Monday, June 6, 2011

Never Catching Up

Still Chasing Hope. It started a year ago, and I was HOPING it would lead to a year of writing and dreaming. I dream of writing one day for a living, but I have carried this giant expectation around like a weight this year instead of letting it lift me up like dream clouds should. My real job currently got in the way. Correction. I let it get in the way.

And I suppose fear got in the way of my writing, as well. It's as if starting the writing process is like opening Pandora's Box. I don't know what's inside, but I'm scared of what may come out. What if it isn't good enough? Writing is the career I have replayed over and over again in my head when this first career I've chosen has pulled me into the depths.

I sound dramatic, but I have been an utter mess all year thanks to what I call my "first career." I've been chasing hope for 10 months, and it's exhausting. All year I just kept hoping it would get better. I hoped that they would care. I hoped that they would know, really know, that I want to know them. I hoped that I wouldn't lose my mind. I hoped that I would make it until the end of the year.

HOPE may as well have been a tiny little child, running around, as I chased relentlessly after it...feeling the soft fabric of its shirt once or twice but never truly grasping it.

Until now.

I've almost made it through my third year of teaching, and just writing those words brings tears to my eyes. In January, I didn't think I would get here. Crying alone in an empty classroom when I should've been teaching after the worst class of my life, I knew I couldn't face them again. These kids who hurt so deeply--but take their pain out on me. With words that cut deep. And looks that turned my world around. "I went to college for THIS?" I kept repeating. No one deserved to be treated the way I was treated. Self-pity reared its nasty head, and I wallowed for a while. And then God did this funny thing that He loves to do...He surprised me. Some of the kids who I cared for most but hurt me deeply started responding to me. And I saw that the way they were treating me was only the outcome of how they'd been treated all their life. I, at most, would get 50 minutes of it a day for a year. Some of them had been treated as if they were significant all their lives. And we are a product of our environment, aren't we?

So when Spring came, I mustered up the last bit of hope I could and kept going to school, thinking maybe I would reach them. It sounds trite, but I mean this with everything that I have: God never gave up on me, so why should I give up on them? It wouldn't be right considering God placed me there in their midst, anyway.

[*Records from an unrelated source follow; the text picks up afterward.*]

/-- Bytes of a pattern image with codes of the width its header gives (R49, R377). -/
def imageBytes (s : State) (o : Op) : Nat := if bits (leNat (devBytes s (plImage o) 16)) 0 4 = 8 then 2064 else 144

def touchManage (s : State) (o : Op) : List (Nat × Nat) :=
  match opCode o with
  | 0x60 => if mqHost o then [] else [(mqAddr o, mqSize (mqItem o))]
  | 0x64 => [(benchBase, benchEnd - benchBase), (0, hbmEnd)]
  | 0x66 => if plHost o then [] else [(plImage o, imageBytes s o)]
  | 0x68 => if stHost o then [] else [(stSrc o, 65536)]
  | _ => []

/-- The device ranges a started command touches, its descriptor's own among them. -/
def touched (s : State) (o : Op) : List (Nat × Nat) :=
  let c := opCode o
  (if formD c then
      (if descHost o then [] else [(descPtr o, 256)])
        ++ (if fAuxMask o = 0 || fAuxHost o then [] else [(fAuxPtr o, 256)])
        ++ (if readsM o then [(fMPtr o, 4)] else [])
    else [])
  ++ (if o.mCount = some 0 then []
      else match c / 16 with
        | 1 => touchMatrix s o
        | 2 => touchVector s o
        | 3 => touchCopy s o
        | 4 => touchFabric s o
        | _ => touchManage s o)

/-! ### Lathes and domains (R18, R474) -/

/-- The lathes whose units a command uses: those of the mesh part it names; of a pattern load and of an unfence those it
names. -/
def lathesUsed (s : State) (o : Op) : List Nat :=
  match opCode o with
  | 0x66 => plLathes o
  | 0x6B => if fuOp o < 2 then [] else [if fuOp o % 2 = 1 then fuLathe o else fuUnit o / 64]
  | c => if c / 16 = 1 ∨ c / 16 = 2 then usedLathes s o else []

/-- Whether a command needs the tailstock: for a stored direction of an operand, or for its output's (R274, R280). -/
def usesTail (o : Op) : Bool :=
  match opCode o with
  | 0x10 | 0x11 | 0x12 | 0x14 => opTail o false || opTail o true || (!toPartials o && outTail o)
  | 0x13 => opTail o false || opTail o true
  | 0x17 | 0x26 => !fDefer o && outTail o
  | _ => false

def tailLathes (s : State) (o : Op) : List Nat := if usesTail o then usedLathes s o else []

/-- The first address at or above `lo` and below `hi` among ranges. -/
def hitIn (rs : List (Nat × Nat)) (lo hi : Nat) : Option Nat :=
  rs.findSome? fun r => if r.2 ≠ 0 && r.1 < hi && lo < r.1 + r.2 then some (max lo r.1) else none

/-! ### Confinement (R337) -/

def confined (s : State) (q : Nat) : Bool := (getQ s q).func != 0#5 || (getQ s q).confine

/-- Whether a reservation of the function covers an address. -/
def reserved (s : State) (fn a : Nat) : Bool :=
  s.head.reservations.any fun r => r.func == fn &&
    (if r.bench then
      isBench a && (let row := (a - benchBase) / 512 % 4096; r.base ≤ row && row < r.base + r.size)
     else isHbm a && r.base ≤ a && a < r.base + r.size)

/-- The first address of a range outside the function's reservations. -/
def firstOutside (s : State) (fn a n : Nat) : Option Nat :=
  let u := if isHbm a then 0x20_0000 else 512
  if n = 0 then none
  else
    ((List.range ((a + n - 1) / u - a / u + 1)).map fun i => max a ((a / u + i) * u)).find? fun x => !reserved s fn x

/-- The tally range of a function (R338). -/
def tallyRangeOf (s : State) (fn : Nat) : Nat × Nat := tget (if fn = 0 then (0, 4096) else (0, 0)) s.head.tallyRange fn

/-- The tallies a command names: waits, signals, and those bound to its arrivals. -/
def talliesOf (o : Op) : List Nat :=
  let c := opCode o
  ((List.range (pNWait o)).map fun i => bits (waitEntry o i) 0 12)
    ++ ((List.range (pNSig o)).map fun i => bits (sigEntry o i) 0 12)
    ++ (if 0x10 ≤ c ∧ c ≤ 0x14 ∧ fKerfEn o then [fKerfTally o] else [])
    ++ (if c = 0x30 ∧ cpTunit o ≠ 0 then [cpTally o] else [])
    ++ (if c = 0x35 ∧ flTunit o ≠ 0 then [flTally o] else [])
    ++ (if c = 0x44 ∧ fwTunit o ≠ 0 then [fwTally o] else [])

def checkConfined (s : State) (o : Op) : Chk :=
  let fn := opFunc s o
  if !confined s o.q then .ok ()
  else
    let r := tallyRangeOf s fn
    match (talliesOf o).find? fun i => i < r.1 || r.1 + r.2 ≤ i with
    | some i => .error (failReg cAddrRange (tallyAddr i))
    | none =>
      match (touched s o).findSome? fun x => firstOutside s fn x.1 x.2 with
      | some a => .error (failAt cAddrRange a)
      | none => .ok ()

/-! ### Pattern slots read (R54) -/

/-- The tensors of the reference block whose elements a command reads through `pat_c` (DESIGN CHOICE, log 63). -/
def gainRefs (o : Op) : List TRef :=
  match opCode o with
  | 0x24 => [auxRef o 5, auxRef o 6]
  | 0x25 => [auxRef o 5]
  | 0x2B => if fVeOp o = 1 then [auxRef o 5, auxRef o 6] else [auxRef o 5]
  | _ => []

/-- The lathes and slots a command reads a pattern table from. A collective that converts reads those of lathe 0
(DESIGN CHOICE, log 60), and a query of a slot's header that slot (R373). -/
def slotsRead (s : State) (o : Op) : List (Nat × Nat) :=
  let isPat := fun f : Fmt => f == .pat4 || f == .pat8
  let c := opCode o
  if c / 16 = 1 ∨ c / 16 = 2 then
    let fs := (if isPat (fmtA s o) then [fPatA o] else []) ++ (if isPat (fmtB s o) then [fPatB o] else [])
      ++ (if isPat (outFmt o) || (gainRefs o).any fun r => isPat r.fmt then [fPatC o] else [])
    (lathesUsed s o).flatMap fun l => fs.map fun t => (l, t)
  else if c = 0x42 ∨ (c = 0x43 ∧ collBit o) then
    (if isPat (refA o).fmt && !(c = 0x42 && collBit o) then [(0, fPatA o)] else [])
      ++ (if isPat (outFmt o) then [(0, fPatC o)] else [])
  else if c = 0x60 ∧ mqItem o = 3 then [(mqIndex o / 64, mqIndex o % 64)]
  else []

end Sys2Proof.Machine
end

One exam review and one exam left with the class that almost did me in, and I can't say there is a perfect, happy ending. But thanks be to God, He never let me give up on them, and I really feel they know it. I've received a lot of advice this year. My skin is working on being "tough," as they say, but as for the advice to harden my heart...it won't happen. With Him living in it, I'll just have to deal with what comes...with a lot of prayer and a little bit of hope.

Monday, January 17, 2011

Running Away

I've been running a lot the past few months. Not the type of running where you strap on the nice pair of Nikes and feel-better-about-yourself-when-you're-dripping-sweat-running. The kind of running that gets you nowhere but keeps you away from everything you don't want to think about. At the rate I've been going, you would have thought I would have reached something by now, but strangely enough, all I reached was the realization that I hate figuratively running as much as I hate literally running. It's exhausting mentally, and it doesn't make me feel better about myself at the end like the "real" thing does.

What I've been running away from is my dream. My dream, simply put, is writing things that matter.

I'm terrified to write for some reason, however, which is why I only have two posts on my blog. My first obstacle happened in late August when my PawPaw died; I knew the minute I started letting the words flow again, I would speak of him. My best friend was now gone. I couldn't come to terms with the fact that I hadn't been successful in making everyone in my life meet this amazing man before he left this earth. I was devastated that everyone I was going to love hereafter was not going to even have the possibility to know him. I couldn't begin to put those words on paper or in cyberspace because I could not even accept them in my heart.

But I have to stop running and stand still for a while. I'm missing so much in my attempt to leave it all behind. And I have great people willing to stand still with me and help me figure it out...so the running shoes are coming off.